▶ **Problem to solve**
From the line containing "rw [dispatch_eq]" down to the last line of the data, output each line word for word and include nothing else.

▶ **Data for processing**
•••••
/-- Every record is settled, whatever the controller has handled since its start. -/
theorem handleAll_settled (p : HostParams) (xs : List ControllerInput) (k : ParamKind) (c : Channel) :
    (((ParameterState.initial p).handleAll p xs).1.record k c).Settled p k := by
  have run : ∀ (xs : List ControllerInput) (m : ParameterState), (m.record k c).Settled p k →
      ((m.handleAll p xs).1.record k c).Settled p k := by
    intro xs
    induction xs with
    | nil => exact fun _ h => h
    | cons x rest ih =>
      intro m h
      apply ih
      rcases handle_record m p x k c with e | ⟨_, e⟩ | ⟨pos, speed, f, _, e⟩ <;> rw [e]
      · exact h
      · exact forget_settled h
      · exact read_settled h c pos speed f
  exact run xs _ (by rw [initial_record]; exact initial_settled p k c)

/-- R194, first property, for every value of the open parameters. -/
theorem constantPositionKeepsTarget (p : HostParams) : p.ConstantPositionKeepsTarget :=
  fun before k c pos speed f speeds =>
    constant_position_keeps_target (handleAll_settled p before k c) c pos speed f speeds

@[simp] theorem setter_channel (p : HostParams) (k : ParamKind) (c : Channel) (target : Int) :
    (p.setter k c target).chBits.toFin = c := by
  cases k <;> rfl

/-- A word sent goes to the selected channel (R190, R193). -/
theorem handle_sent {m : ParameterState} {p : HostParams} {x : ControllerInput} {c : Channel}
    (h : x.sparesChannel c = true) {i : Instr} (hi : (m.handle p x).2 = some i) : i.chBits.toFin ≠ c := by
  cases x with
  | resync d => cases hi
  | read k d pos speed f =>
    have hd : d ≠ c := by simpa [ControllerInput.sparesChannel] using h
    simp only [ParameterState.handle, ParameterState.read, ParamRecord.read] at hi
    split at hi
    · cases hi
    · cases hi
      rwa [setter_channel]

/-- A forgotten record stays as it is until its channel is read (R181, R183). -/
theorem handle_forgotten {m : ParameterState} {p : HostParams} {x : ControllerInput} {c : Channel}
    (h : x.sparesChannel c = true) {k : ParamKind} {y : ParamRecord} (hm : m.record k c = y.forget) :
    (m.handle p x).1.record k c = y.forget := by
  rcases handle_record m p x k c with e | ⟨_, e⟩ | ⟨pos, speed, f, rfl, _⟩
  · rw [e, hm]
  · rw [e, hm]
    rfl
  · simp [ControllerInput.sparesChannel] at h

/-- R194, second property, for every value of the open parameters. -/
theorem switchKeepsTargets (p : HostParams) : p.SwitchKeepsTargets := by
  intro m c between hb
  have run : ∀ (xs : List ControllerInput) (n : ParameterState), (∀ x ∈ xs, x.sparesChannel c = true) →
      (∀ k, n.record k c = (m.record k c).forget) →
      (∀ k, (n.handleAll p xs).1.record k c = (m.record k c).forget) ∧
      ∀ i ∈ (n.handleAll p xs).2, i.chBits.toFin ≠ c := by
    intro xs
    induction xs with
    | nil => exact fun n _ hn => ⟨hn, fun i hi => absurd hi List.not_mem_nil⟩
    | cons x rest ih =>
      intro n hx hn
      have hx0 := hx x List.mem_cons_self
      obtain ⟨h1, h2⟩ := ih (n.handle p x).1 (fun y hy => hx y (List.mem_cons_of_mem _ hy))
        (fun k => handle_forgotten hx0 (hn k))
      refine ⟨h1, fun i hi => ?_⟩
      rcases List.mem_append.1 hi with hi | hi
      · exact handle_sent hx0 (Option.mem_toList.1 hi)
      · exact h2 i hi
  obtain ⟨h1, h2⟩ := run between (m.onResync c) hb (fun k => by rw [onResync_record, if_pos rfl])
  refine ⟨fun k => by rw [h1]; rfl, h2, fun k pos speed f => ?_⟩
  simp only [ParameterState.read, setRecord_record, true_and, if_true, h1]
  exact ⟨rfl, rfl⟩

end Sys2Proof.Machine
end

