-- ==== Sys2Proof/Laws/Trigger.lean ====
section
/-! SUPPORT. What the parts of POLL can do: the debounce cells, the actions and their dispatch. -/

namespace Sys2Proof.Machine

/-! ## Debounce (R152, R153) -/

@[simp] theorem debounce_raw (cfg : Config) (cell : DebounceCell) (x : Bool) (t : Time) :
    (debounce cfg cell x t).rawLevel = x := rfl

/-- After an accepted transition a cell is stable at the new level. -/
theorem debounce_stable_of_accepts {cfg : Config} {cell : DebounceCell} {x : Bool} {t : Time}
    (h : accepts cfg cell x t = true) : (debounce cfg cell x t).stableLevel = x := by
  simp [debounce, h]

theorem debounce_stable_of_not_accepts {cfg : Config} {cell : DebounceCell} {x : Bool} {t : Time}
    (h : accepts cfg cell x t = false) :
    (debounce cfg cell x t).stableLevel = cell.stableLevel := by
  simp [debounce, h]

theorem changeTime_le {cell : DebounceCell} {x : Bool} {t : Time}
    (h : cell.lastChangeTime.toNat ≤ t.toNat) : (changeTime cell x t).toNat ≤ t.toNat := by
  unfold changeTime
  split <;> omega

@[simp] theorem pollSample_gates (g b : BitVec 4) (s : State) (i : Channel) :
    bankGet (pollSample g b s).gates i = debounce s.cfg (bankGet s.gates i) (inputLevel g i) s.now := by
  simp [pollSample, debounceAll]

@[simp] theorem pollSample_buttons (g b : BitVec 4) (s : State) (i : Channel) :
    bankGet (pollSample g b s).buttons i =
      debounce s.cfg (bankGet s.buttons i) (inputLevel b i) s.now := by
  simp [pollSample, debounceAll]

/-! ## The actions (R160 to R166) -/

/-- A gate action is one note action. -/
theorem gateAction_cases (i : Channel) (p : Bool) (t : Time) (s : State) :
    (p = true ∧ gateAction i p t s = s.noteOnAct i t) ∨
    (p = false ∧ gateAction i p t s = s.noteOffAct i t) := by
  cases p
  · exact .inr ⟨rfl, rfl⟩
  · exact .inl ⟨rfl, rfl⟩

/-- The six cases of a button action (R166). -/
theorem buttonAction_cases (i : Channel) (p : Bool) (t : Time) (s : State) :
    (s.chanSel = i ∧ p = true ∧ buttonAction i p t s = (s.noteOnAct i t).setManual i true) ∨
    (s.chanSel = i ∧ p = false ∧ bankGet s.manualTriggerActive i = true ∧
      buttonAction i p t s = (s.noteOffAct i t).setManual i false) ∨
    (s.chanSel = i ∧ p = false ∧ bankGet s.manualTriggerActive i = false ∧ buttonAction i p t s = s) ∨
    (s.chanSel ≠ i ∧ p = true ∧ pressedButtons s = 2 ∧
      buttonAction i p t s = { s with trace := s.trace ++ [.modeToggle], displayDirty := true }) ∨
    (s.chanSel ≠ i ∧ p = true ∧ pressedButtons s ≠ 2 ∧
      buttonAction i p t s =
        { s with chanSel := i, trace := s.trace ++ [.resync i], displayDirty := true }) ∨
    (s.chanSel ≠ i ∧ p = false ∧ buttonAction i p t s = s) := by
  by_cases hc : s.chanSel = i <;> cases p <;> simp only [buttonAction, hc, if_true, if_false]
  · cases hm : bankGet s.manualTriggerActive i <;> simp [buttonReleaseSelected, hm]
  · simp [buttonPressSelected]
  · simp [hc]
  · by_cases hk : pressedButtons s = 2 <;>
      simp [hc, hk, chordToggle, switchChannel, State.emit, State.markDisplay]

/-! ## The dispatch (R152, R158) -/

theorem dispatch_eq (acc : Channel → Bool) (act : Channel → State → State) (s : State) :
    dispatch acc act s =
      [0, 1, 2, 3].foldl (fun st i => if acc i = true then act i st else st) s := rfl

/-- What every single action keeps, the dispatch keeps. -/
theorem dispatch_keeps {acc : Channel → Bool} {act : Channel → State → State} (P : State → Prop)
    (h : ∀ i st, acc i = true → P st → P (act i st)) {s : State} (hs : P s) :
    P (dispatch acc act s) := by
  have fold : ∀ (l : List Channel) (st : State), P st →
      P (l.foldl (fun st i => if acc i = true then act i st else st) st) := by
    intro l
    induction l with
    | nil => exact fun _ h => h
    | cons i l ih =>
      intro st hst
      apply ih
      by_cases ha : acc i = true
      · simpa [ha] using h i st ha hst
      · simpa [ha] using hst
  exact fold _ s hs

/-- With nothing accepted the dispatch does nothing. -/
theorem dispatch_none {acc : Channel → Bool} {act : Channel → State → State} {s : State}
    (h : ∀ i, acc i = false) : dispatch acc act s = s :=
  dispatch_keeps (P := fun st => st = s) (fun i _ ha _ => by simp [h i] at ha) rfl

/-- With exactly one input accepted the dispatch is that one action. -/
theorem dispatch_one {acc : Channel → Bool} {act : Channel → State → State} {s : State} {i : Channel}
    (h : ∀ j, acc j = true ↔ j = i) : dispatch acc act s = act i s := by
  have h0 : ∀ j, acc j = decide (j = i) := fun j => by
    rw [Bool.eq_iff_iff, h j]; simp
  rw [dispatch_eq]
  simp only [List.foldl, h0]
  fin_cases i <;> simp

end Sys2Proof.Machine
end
•••••
▶ **Your solution**
  rw [dispatch_eq]
  simp only [List.foldl, h0]
  fin_cases i <;> simp

end Sys2Proof.Machine
end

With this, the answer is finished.